[[ Task inputs, beginning ]]
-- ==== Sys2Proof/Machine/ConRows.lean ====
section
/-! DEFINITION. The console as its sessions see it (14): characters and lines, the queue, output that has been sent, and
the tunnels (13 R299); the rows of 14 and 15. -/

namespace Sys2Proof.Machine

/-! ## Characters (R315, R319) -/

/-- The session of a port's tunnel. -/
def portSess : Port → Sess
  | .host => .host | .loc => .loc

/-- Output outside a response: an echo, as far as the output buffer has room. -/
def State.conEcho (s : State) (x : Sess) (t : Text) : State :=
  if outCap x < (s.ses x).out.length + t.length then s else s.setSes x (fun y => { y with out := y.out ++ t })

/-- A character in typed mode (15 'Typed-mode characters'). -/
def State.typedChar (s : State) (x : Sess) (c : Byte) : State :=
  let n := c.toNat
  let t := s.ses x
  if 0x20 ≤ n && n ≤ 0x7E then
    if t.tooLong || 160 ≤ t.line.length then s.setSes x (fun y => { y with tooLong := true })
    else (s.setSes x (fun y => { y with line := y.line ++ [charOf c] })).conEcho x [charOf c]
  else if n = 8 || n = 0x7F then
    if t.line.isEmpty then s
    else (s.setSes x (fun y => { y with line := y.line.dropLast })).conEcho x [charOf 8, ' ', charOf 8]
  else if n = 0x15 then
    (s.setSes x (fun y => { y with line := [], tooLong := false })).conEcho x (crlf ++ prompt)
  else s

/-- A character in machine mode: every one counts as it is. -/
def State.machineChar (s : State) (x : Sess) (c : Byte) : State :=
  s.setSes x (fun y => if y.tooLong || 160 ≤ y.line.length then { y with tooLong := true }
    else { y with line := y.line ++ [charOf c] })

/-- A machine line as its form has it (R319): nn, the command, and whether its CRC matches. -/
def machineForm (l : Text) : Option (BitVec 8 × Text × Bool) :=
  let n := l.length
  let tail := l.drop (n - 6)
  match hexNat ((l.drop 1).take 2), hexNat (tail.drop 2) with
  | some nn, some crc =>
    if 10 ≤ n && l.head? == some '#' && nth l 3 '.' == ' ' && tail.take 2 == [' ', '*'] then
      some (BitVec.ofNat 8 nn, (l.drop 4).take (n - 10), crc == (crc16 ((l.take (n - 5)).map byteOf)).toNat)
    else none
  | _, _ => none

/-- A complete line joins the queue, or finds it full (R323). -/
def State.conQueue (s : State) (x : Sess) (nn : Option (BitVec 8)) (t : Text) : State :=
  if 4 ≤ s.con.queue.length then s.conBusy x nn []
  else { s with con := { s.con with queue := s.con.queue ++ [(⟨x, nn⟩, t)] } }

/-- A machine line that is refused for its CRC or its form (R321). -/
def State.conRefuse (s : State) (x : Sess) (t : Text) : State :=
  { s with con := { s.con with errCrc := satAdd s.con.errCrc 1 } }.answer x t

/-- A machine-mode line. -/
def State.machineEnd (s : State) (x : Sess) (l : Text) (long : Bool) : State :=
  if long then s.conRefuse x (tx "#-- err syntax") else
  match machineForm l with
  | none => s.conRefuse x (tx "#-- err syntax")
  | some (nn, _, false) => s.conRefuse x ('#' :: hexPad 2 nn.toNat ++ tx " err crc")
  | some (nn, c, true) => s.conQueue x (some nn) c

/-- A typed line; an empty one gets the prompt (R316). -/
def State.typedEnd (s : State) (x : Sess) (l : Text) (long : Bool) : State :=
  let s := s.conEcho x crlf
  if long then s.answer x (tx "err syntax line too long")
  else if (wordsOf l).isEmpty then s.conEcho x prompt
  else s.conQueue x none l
[[ Task inputs, end ]]
[[ Task inputs, beginning ]]
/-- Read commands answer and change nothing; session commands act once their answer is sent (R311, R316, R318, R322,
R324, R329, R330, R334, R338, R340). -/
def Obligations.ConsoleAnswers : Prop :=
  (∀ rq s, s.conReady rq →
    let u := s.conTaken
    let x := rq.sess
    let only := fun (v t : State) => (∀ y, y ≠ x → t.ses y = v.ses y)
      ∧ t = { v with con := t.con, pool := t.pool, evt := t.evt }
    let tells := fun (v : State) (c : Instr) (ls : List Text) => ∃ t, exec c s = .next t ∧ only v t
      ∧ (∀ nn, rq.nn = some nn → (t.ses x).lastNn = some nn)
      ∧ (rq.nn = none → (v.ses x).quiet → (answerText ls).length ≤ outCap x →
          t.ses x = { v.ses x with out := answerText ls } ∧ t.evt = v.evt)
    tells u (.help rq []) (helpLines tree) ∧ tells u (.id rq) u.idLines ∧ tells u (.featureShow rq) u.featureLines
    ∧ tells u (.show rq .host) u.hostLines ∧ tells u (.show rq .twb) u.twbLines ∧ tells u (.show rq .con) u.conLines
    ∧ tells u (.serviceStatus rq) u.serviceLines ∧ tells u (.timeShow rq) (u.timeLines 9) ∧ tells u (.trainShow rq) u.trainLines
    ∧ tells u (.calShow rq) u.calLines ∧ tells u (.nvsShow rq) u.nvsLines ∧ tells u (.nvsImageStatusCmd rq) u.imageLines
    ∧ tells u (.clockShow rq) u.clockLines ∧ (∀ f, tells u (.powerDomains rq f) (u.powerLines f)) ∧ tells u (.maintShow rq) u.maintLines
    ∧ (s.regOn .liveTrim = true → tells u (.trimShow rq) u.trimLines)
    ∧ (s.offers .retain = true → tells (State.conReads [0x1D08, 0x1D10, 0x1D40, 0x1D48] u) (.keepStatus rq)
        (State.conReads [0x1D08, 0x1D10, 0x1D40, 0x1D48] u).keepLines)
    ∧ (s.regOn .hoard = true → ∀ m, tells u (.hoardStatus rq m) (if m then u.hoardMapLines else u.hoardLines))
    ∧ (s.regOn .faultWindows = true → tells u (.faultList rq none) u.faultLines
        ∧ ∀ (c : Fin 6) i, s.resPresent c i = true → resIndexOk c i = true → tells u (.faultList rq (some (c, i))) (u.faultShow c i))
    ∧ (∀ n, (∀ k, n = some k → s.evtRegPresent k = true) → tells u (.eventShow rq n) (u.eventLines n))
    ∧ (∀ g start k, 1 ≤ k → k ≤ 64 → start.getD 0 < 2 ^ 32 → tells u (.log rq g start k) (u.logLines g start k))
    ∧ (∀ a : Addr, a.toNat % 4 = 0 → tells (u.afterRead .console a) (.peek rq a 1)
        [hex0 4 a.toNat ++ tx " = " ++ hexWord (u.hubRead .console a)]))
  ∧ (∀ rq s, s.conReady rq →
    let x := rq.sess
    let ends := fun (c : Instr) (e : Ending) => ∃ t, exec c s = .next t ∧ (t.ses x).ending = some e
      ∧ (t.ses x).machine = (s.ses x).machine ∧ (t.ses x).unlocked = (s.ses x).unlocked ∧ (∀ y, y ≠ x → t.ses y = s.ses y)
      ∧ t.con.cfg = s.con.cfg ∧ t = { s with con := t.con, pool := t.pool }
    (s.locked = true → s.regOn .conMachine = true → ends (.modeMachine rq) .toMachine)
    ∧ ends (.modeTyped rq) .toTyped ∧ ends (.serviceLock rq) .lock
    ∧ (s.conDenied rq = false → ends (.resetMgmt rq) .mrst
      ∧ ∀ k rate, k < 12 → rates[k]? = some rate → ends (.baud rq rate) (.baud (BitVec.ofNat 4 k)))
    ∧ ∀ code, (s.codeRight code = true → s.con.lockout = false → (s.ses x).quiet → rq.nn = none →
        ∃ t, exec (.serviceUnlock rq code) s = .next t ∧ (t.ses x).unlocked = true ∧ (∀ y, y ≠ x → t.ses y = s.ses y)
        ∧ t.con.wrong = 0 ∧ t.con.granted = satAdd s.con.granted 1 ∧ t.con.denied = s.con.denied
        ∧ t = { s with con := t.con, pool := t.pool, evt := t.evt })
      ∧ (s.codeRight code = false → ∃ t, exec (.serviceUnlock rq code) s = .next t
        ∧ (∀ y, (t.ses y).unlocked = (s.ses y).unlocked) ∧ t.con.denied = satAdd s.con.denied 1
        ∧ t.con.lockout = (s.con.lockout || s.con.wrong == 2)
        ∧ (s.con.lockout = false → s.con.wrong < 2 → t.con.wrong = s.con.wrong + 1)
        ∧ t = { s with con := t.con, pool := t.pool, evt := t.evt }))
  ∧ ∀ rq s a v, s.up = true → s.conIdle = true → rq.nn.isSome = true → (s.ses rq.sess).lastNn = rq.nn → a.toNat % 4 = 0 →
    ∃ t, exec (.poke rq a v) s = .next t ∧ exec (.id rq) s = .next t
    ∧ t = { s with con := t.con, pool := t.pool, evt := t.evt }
[[ Task inputs, end ]]
[[ Task inputs, beginning ]]
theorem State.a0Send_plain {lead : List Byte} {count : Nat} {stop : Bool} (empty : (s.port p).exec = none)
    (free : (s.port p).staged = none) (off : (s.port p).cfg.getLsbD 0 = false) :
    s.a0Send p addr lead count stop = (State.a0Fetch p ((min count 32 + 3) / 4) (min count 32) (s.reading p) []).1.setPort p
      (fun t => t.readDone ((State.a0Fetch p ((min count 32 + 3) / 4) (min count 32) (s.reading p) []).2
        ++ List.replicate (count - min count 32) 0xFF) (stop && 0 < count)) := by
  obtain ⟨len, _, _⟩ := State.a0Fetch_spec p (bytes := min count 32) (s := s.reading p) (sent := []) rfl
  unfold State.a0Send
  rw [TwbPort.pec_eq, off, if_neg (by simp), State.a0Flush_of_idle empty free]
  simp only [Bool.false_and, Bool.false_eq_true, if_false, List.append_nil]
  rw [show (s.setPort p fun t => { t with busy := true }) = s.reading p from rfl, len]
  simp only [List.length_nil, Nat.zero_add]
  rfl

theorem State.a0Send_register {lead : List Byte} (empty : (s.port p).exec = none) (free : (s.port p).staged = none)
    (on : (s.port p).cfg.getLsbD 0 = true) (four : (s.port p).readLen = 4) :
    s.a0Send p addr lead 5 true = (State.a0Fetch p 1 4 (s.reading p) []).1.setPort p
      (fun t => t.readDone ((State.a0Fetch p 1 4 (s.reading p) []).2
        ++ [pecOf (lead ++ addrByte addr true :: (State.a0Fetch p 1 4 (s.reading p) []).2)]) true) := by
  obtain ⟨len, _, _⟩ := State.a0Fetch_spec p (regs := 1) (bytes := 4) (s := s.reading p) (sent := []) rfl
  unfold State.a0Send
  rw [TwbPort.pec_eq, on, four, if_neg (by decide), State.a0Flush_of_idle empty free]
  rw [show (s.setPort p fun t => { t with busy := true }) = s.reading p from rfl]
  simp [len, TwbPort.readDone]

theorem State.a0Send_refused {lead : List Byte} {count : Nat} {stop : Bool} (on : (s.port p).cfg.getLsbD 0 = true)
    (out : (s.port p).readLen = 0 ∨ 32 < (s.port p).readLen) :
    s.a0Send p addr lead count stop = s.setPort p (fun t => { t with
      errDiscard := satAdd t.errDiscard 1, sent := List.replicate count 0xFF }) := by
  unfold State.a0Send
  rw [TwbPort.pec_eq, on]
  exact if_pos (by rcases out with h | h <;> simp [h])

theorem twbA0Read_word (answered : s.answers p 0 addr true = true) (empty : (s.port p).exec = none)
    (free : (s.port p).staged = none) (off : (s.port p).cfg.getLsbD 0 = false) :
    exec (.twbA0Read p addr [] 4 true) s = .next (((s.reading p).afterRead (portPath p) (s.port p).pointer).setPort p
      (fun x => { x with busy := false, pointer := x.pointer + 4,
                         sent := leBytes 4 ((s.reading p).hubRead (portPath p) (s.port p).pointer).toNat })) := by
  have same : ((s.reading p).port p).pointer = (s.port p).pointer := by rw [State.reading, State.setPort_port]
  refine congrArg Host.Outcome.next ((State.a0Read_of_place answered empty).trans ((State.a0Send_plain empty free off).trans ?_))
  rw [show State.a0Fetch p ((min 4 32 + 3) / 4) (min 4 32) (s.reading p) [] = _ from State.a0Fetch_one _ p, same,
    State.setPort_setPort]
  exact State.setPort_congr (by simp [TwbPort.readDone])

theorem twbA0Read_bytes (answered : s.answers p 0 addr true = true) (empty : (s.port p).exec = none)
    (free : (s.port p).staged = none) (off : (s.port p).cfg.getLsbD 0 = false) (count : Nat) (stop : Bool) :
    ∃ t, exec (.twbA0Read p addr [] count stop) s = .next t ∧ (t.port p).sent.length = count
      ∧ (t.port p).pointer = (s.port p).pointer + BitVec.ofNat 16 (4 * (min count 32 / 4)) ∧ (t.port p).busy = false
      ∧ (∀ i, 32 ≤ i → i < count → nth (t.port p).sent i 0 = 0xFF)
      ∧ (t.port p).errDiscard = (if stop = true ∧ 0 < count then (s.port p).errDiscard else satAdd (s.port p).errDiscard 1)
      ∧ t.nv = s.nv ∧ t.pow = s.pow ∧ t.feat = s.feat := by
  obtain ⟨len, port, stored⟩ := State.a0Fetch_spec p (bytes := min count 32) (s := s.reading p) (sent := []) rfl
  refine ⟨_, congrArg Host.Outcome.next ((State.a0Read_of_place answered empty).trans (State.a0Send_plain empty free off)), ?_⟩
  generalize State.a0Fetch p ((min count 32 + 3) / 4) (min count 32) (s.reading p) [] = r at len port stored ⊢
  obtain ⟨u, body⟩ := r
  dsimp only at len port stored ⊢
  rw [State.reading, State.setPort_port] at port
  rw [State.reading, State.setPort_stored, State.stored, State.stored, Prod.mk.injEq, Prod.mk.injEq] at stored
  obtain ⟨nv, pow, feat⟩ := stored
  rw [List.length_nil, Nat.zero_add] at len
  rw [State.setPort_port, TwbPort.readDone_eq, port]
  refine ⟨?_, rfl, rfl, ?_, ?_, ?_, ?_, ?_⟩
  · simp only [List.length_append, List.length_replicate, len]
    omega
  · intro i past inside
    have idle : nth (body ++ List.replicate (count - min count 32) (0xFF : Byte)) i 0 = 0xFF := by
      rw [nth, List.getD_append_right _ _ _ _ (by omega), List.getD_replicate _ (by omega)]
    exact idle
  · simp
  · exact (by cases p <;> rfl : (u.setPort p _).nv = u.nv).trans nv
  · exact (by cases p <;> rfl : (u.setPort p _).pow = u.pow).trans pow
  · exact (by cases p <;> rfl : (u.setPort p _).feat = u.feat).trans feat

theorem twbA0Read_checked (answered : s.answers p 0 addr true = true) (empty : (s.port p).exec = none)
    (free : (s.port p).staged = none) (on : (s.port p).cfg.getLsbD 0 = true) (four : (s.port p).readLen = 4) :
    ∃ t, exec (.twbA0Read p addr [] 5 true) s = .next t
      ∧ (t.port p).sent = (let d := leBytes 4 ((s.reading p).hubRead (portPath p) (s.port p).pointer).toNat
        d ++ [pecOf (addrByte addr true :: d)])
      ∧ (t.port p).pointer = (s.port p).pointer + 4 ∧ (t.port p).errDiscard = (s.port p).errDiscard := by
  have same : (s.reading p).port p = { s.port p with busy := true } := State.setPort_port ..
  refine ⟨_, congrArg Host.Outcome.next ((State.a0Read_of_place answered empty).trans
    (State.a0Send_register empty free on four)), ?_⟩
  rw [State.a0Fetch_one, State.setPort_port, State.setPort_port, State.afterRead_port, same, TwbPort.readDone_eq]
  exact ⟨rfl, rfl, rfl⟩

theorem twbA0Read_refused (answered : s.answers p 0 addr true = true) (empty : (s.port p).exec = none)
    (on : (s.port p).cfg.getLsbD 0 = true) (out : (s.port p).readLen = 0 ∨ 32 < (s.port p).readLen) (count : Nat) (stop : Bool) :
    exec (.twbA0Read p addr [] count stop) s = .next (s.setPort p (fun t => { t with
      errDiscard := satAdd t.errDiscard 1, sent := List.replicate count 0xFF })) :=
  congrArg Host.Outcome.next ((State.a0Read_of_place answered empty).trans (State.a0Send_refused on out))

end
[[ Task inputs, end ]]
■ **Task prompt**: The answer is the lines above between the line holding "rw [show State.a0Fetch" and the line holding "have idle : nth", inclusive, each written out exactly, and no others.

■ **Result of the exercise**:
  rw [show State.a0Fetch p ((min 4 32 + 3) / 4) (min 4 32) (s.reading p) [] = _ from State.a0Fetch_one _ p, same,
    State.setPort_setPort]
  exact State.setPort_congr (by simp [TwbPort.readDone])

theorem twbA0Read_bytes (answered : s.answers p 0 addr true = true) (empty : (s.port p).exec = none)
    (free : (s.port p).staged = none) (off : (s.port p).cfg.getLsbD 0 = false) (count : Nat) (stop : Bool) :
    ∃ t, exec (.twbA0Read p addr [] count stop) s = .next t ∧ (t.port p).sent.length = count
      ∧ (t.port p).pointer = (s.port p).pointer + BitVec.ofNat 16 (4 * (min count 32 / 4)) ∧ (t.port p).busy = false
      ∧ (∀ i, 32 ≤ i → i < count → nth (t.port p).sent i 0 = 0xFF)
      ∧ (t.port p).errDiscard = (if stop = true ∧ 0 < count then (s.port p).errDiscard else satAdd (s.port p).errDiscard 1)
      ∧ t.nv = s.nv ∧ t.pow = s.pow ∧ t.feat = s.feat := by
  obtain ⟨len, port, stored⟩ := State.a0Fetch_spec p (bytes := min count 32) (s := s.reading p) (sent := []) rfl
  refine ⟨_, congrArg Host.Outcome.next ((State.a0Read_of_place answered empty).trans (State.a0Send_plain empty free off)), ?_⟩
  generalize State.a0Fetch p ((min count 32 + 3) / 4) (min count 32) (s.reading p) [] = r at len port stored ⊢
  obtain ⟨u, body⟩ := r
  dsimp only at len port stored ⊢
  rw [State.reading, State.setPort_port] at port
  rw [State.reading, State.setPort_stored, State.stored, State.stored, Prod.mk.injEq, Prod.mk.injEq] at stored
  obtain ⟨nv, pow, feat⟩ := stored
  rw [List.length_nil, Nat.zero_add] at len
  rw [State.setPort_port, TwbPort.readDone_eq, port]
  refine ⟨?_, rfl, rfl, ?_, ?_, ?_, ?_, ?_⟩
  · simp only [List.length_append, List.length_replicate, len]
    omega
  · intro i past inside
    have idle : nth (body ++ List.replicate (count - min count 32) (0xFF : Byte)) i 0 = 0xFF := by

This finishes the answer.